-- ==== Sys2Proof/Laws/Exec.lean ====
section
/-! SUPPORT. Everything an instruction can do, said once: `exec` always answers a next state, and that state is one of the
eight effects of `Effect`. Later proofs cite `exec_effect` and never unfold a meaning. -/

namespace Sys2Proof.Machine

/-- The ten ALU instructions (10_state.md R28). -/
def Opcode.isAlu : Opcode → Bool
  | .add | .sub | .mul | .div | .and | .or | .xor | .not | .shl | .shr => true
  | .unrecognised | .mov | .st | .ld | .wdm | .jmp | .jiz | .jin | .halt => false

/-- Slot `x` is one of the instruction's slots. -/
def Instr.hasSlot (i : Instr) (x : Slot) : Prop := x = i.slots.1 ∨ x = i.slots.2.1 ∨ x = i.slots.2.2

/-- Why an instruction raises an error (60_exceptions.md R186). -/
inductive ErrorCause (i : Instr) (s : State) : ErrorKind → Prop where
  | execute : ErrorCause i s .execute
  | load (h : i.opcode = .ld) : ErrorCause i s .memoryRead
  | store (h : i.opcode = .st) : ErrorCause i s .memoryWrite
  | move (a : Nat) (v : Value) (h : i.opcode = .mov) (h1 : i.slots.1 = .memAddr a v) (ha : s.cfg.memcap ≤ a) :
      ErrorCause i s .memoryWrite
  | display (h : i.opcode = .wdm) : ErrorCause i s .display

/-- What the Execute stage of an instruction does to the state. -/
inductive Effect (i : Instr) (s : State) : State → Prop where
  | error (k : ErrorKind) (h : ErrorCause i s k) : Effect i s (raise k s)
  | stop (h : i.opcode = .halt) : Effect i s (halt s)
  | alu (d : RegRef) (v : Value) (res : AluResult) (h : Opcode.isAlu i.opcode = true)
      (hd : Instr.hasSlot i (.register d v)) : Effect i s (s.aluWrite d res)
  | copy (r : RegRef) (v : Value) (n : Nat) (h : i.opcode = .mov ∨ i.opcode = .ld)
      (hr : i.slots.1 = .register r v) : Effect i s (s.writeReg r (trunc r.width n))
  | store (a n : Nat) (ha : a < s.cfg.memcap)
      (h : (i.opcode = .mov ∧ ∃ v, i.slots.1 = .memAddr a v) ∨
        (i.opcode = .st ∧ ∃ r v, i.slots.1 = .register r v ∧ a = v.nat)) :
      Effect i s { s with mem := Memory.write s.mem a (trunc s.cfg.w n) }
  | pixel (p : SetPixel) (h : i.opcode = .wdm) (hx : p.x.toNat < s.cfg.dw) (hy : p.y.toNat < s.cfg.dh) :
      Effect i s { s with pixels := s.pixels ++ [p] }
  | jump (t : Nat) (h : i.opcode = .jmp ∨ i.opcode = .jiz ∨ i.opcode = .jin) : Effect i s (s.setPc t)
  | fallThrough (h : i.opcode = .jiz ∨ i.opcode = .jin) : Effect i s s

/-- The destination of an ALU instruction is one of its slots. -/
theorem destination_slot (o : Slot) (r1 : RegRef) (v1 : Value) :
    ∃ v, (Slot.register (destination o r1) v = o) ∨ (destination o r1 = r1 ∧ v = v1) := by
  cases o with
  | register r v => exact ⟨v, .inl rfl⟩
  | _ => exact ⟨v1, .inr ⟨rfl, rfl⟩⟩

/-- Everything the two-source template can do (42_arithmetic.md R139). -/
theorem alu2_cases (op : Width → Nat → Nat → Option AluResult) (second : Slot → Option Nat) (s1 s2 s3 : Slot)
    (s : State) :
    alu2 op second s1 s2 s3 s = .next (raise .execute s) ∨
      ∃ r1 v1 res, s1 = .register r1 v1 ∧ alu2 op second s1 s2 s3 s = .next (s.aluWrite (destination s3 r1) res) := by
  cases s1 with
  | register r1 v1 =>
    cases h2 : second s2 with
    | none => exact .inl (by simp [alu2, h2])
    | some n2 =>
      cases hop : op (destination s3 r1).width (v1.nat % 2 ^ (destination s3 r1).width.bits)
          (n2 % 2 ^ (destination s3 r1).width.bits) with
      | none => exact .inl (by simp [alu2, h2, hop])
      | some res => exact .inr ⟨r1, v1, res, rfl, by simp [alu2, h2, hop]⟩
  | _ => exact .inl rfl

/-- The template's result when the tags are allowed and the operation reports one. -/
theorem alu2_next {op : Width → Nat → Nat → Option AluResult} {second : Slot → Option Nat} {r1 : RegRef} {v1 : Value}
    {s2 s3 : Slot} {s : State} {n2 : Nat} {res : AluResult} (h2 : second s2 = some n2)
    (hop : op (destination s3 r1).width (v1.nat % 2 ^ (destination s3 r1).width.bits)
      (n2 % 2 ^ (destination s3 r1).width.bits) = some res) :
    alu2 op second (.register r1 v1) s2 s3 s = .next (s.aluWrite (destination s3 r1) res) := by
  simp [alu2, h2, hop]

theorem alu2_effect {op : Width → Nat → Nat → Option AluResult} {second : Slot → Option Nat} {s1 s2 s3 : Slot}
    {i : Instr} (s : State) (hi : i.slots = (s1, s2, s3)) (ha : Opcode.isAlu i.opcode = true) :
    ∃ t, alu2 op second s1 s2 s3 s = .next t ∧ Effect i s t := by
  rcases alu2_cases op second s1 s2 s3 s with h | ⟨r1, v1, res, h1, h⟩
  · exact ⟨_, h, .error _ .execute⟩
  · obtain ⟨v, hv | ⟨hd, rfl⟩⟩ := destination_slot s3 r1 v1
    · exact ⟨_, h, .alu _ v res ha (by simp [Instr.hasSlot, hi, hv])⟩
    · exact ⟨_, h, .alu _ v res ha (by simp [Instr.hasSlot, hi, hd, h1])⟩

theorem execMov_effect (a b c : Slot) (s : State) :
    ∃ t, execMov a b s = .next t ∧ Effect (.mov a b c) s t := by
  cases a with
  | register r v =>
    cases hb : sourceRIM b with
    | none => exact ⟨_, by simp [execMov, hb], .error _ .execute⟩
    | some n => exact ⟨_, by simp [execMov, hb], .copy r v n (.inl rfl) rfl⟩
  | memAddr a v =>
    cases hb : sourceRIM b with
    | none => exact ⟨_, by simp [execMov, hb], .error _ .execute⟩
    | some n =>
      by_cases h : a < s.cfg.memcap
      · exact ⟨_, by simp [execMov, hb, memWrite_inRange _ h], .store a n h (.inl ⟨rfl, v, rfl⟩)⟩
      · exact ⟨_, by simp [execMov, hb, memWrite_outOfRange _ (Nat.le_of_not_lt h)],
          .error _ (.move a v rfl rfl (Nat.le_of_not_lt h))⟩
  | _ => exact ⟨_, rfl, .error _ .execute⟩

theorem execNot_effect (a b c : Slot) (s : State) :
    ∃ t, execNot a b s = .next t ∧ Effect (.not a b c) s t := by
  cases a with
  | register r1 v1 =>
    obtain ⟨v, hv | ⟨hd, rfl⟩⟩ := destination_slot b r1 v1
    · exact ⟨_, rfl, .alu _ v _ rfl (by simp [Instr.hasSlot, Instr.slots, hv])⟩
    · exact ⟨_, rfl, .alu _ v _ rfl (by simp [Instr.hasSlot, Instr.slots, hd])⟩
  | _ => exact ⟨_, rfl, .error _ .execute⟩

theorem execSt_effect (a b c : Slot) (s : State) : ∃ t, execSt a b s = .next t ∧ Effect (.st a b c) s t := by
  cases a with
  | register ra va =>
    cases b with
    | register rv vv =>
      by_cases h : va.nat < s.cfg.memcap
      · exact ⟨_, by simp [execSt, memWrite_inRange _ h], .store va.nat vv.nat h (.inr ⟨rfl, ra, va, rfl, rfl⟩)⟩
      · exact ⟨_, by simp [execSt, memWrite_outOfRange _ (Nat.le_of_not_lt h)], .error _ (.store rfl)⟩
    | _ => exact ⟨_, rfl, .error _ .execute⟩
  | _ => cases b <;> exact ⟨_, rfl, .error _ .execute⟩

theorem execLd_effect (a b c : Slot) (s : State) : ∃ t, execLd a b s = .next t ∧ Effect (.ld a b c) s t := by
  cases a with
  | register r v =>
    cases b with
    | register ra va =>
      cases h : s.memRead va.nat with
      | none => exact ⟨_, by simp [execLd, h], .error _ (.load rfl)⟩
      | some x => exact ⟨_, by simp [execLd, h], .copy r v x.toNat (.inr rfl) rfl⟩
    | _ => exact ⟨_, rfl, .error _ .execute⟩
  | _ => cases b <;> exact ⟨_, rfl, .error _ .execute⟩

theorem execWdm_effect (a b c : Slot) (s : State) :
    ∃ t, execWdm a b c s = .next t ∧ Effect (.wdm a b c) s t := by
  cases ha : sourceRIM a with
  | none => exact ⟨_, by simp [execWdm, ha], .error _ .execute⟩
  | some rg =>
    cases hb : sourceRIM b with
    | none => exact ⟨_, by simp [execWdm, ha, hb], .error _ .execute⟩
    | some ba =>
      cases hc : sourceRIM c with
      | none => exact ⟨_, by simp [execWdm, ha, hb, hc], .error _ .execute⟩
      | some xy =>
        cases hp : s.setPixel (pixelOf rg ba xy) with
        | none => exact ⟨_, by simp [execWdm, ha, hb, hc, hp], .error _ (.display rfl)⟩
        | some t =>
          obtain ⟨hx, hy, rfl⟩ := setPixel_some hp
          exact ⟨_, by simp [execWdm, ha, hb, hc, hp], .pixel _ rfl hx hy⟩

theorem jumpTo_effect {i : Instr} (name : List Char) (s : State)
    (h : i.opcode = .jmp ∨ i.opcode = .jiz ∨ i.opcode = .jin) : Effect i s (jumpTo name s) := by
  cases hl : s.label name with
  | none => simpa [jumpTo, hl] using Effect.error (i := i) (s := s) _ .execute
  | some t => simpa [jumpTo, hl] using Effect.jump (s := s) t h

/-- THE inversion lemma: `exec` answers a next state, by one of the effects. -/
theorem exec_effect (i : Instr) (s : State) : ∃ t, exec i s = .next t ∧ Effect i s t := by
  cases i with
  | unrecognised => exact ⟨_, rfl, .error _ .execute⟩
  | mov a b c => exact execMov_effect a b c s
  | add a b c => simp only [exec, execAdd]; exact alu2_effect s rfl rfl
  | sub a b c => simp only [exec, execSub]; exact alu2_effect s rfl rfl
  | mul a b c => simp only [exec, execMul]; exact alu2_effect s rfl rfl
  | div a b c => simp only [exec, execDiv]; exact alu2_effect s rfl rfl
  | and a b c => simp only [exec, execAnd]; exact alu2_effect s rfl rfl
  | or a b c => simp only [exec, execOr]; exact alu2_effect s rfl rfl
  | xor a b c => simp only [exec, execXor]; exact alu2_effect s rfl rfl
  | not a b c => exact execNot_effect a b c s
  | shl a b c => simp only [exec, execShl]; exact alu2_effect s rfl rfl
  | shr a b c => simp only [exec, execShr]; exact alu2_effect s rfl rfl
  | st a b c => exact execSt_effect a b c s
  | ld a b c => exact execLd_effect a b c s
  | wdm a b c => exact execWdm_effect a b c s
  | jmp a b c =>
    cases a with
    | symbol name => exact ⟨_, rfl, jumpTo_effect name s (.inl rfl)⟩
    | _ => exact ⟨_, rfl, .error _ .execute⟩
  | jiz a b c =>
    cases a with
    | symbol name =>
      by_cases h : s.fz = true
      · exact ⟨_, by simp [exec, execJiz, h], jumpTo_effect name s (.inr (.inl rfl))⟩
      · exact ⟨_, by simp [exec, execJiz, h], .fallThrough (.inl rfl)⟩
    | _ => exact ⟨_, rfl, .error _ .execute⟩
  | jin a b c =>
    cases a with
    | symbol name =>
      by_cases h : s.fn = true
      · exact ⟨_, by simp [exec, execJin, h], jumpTo_effect name s (.inr (.inr rfl))⟩
      · exact ⟨_, by simp [exec, execJin, h], .fallThrough (.inr rfl)⟩
    | _ => exact ⟨_, rfl, .error _ .execute⟩
  | halt => exact ⟨_, rfl, .stop rfl⟩

/-- What `exec` answers is an effect of the instruction. -/
theorem effect_of_exec {i : Instr} {s t : State} (h : exec i s = .next t) : Effect i s t := by
  obtain ⟨t', h', he⟩ := exec_effect i s
  rw [h] at h'
  cases h'
  exact he

/-- No effect touches what only Fetch, Decode and the host write (10_state.md R40). -/
theorem Effect.frame {i : Instr} {s t : State} (h : Effect i s t) :
    t.cfg = s.cfg ∧ t.prog = s.prog ∧ t.cap = s.cap ∧ t.ir = s.ir ∧ t.draws = s.draws := by
  cases h <;> simp

end Sys2Proof.Machine
end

------------------------------------------------------------------------

__Directions__:
Once you reach the line with "Effect.jump (s := s) t h" in the data above, copy it and every line after it exactly, up to and including the line with "jin a b c =>".

__Response to the task__:
  | some t => simpa [jumpTo, hl] using Effect.jump (s := s) t h

/-- THE inversion lemma: `exec` answers a next state, by one of the effects. -/
theorem exec_effect (i : Instr) (s : State) : ∃ t, exec i s = .next t ∧ Effect i s t := by
  cases i with
  | unrecognised => exact ⟨_, rfl, .error _ .execute⟩
  | mov a b c => exact execMov_effect a b c s
  | add a b c => simp only [exec, execAdd]; exact alu2_effect s rfl rfl
  | sub a b c => simp only [exec, execSub]; exact alu2_effect s rfl rfl
  | mul a b c => simp only [exec, execMul]; exact alu2_effect s rfl rfl
  | div a b c => simp only [exec, execDiv]; exact alu2_effect s rfl rfl
  | and a b c => simp only [exec, execAnd]; exact alu2_effect s rfl rfl
  | or a b c => simp only [exec, execOr]; exact alu2_effect s rfl rfl
  | xor a b c => simp only [exec, execXor]; exact alu2_effect s rfl rfl
  | not a b c => exact execNot_effect a b c s
  | shl a b c => simp only [exec, execShl]; exact alu2_effect s rfl rfl
  | shr a b c => simp only [exec, execShr]; exact alu2_effect s rfl rfl
  | st a b c => exact execSt_effect a b c s
  | ld a b c => exact execLd_effect a b c s
  | wdm a b c => exact execWdm_effect a b c s
  | jmp a b c =>
    cases a with
    | symbol name => exact ⟨_, rfl, jumpTo_effect name s (.inl rfl)⟩
    | _ => exact ⟨_, rfl, .error _ .execute⟩
  | jiz a b c =>
    cases a with
    | symbol name =>
      by_cases h : s.fz = true
      · exact ⟨_, by simp [exec, execJiz, h], jumpTo_effect name s (.inr (.inl rfl))⟩
      · exact ⟨_, by simp [exec, execJiz, h], .fallThrough (.inl rfl)⟩
    | _ => exact ⟨_, rfl, .error _ .execute⟩
  | jin a b c =>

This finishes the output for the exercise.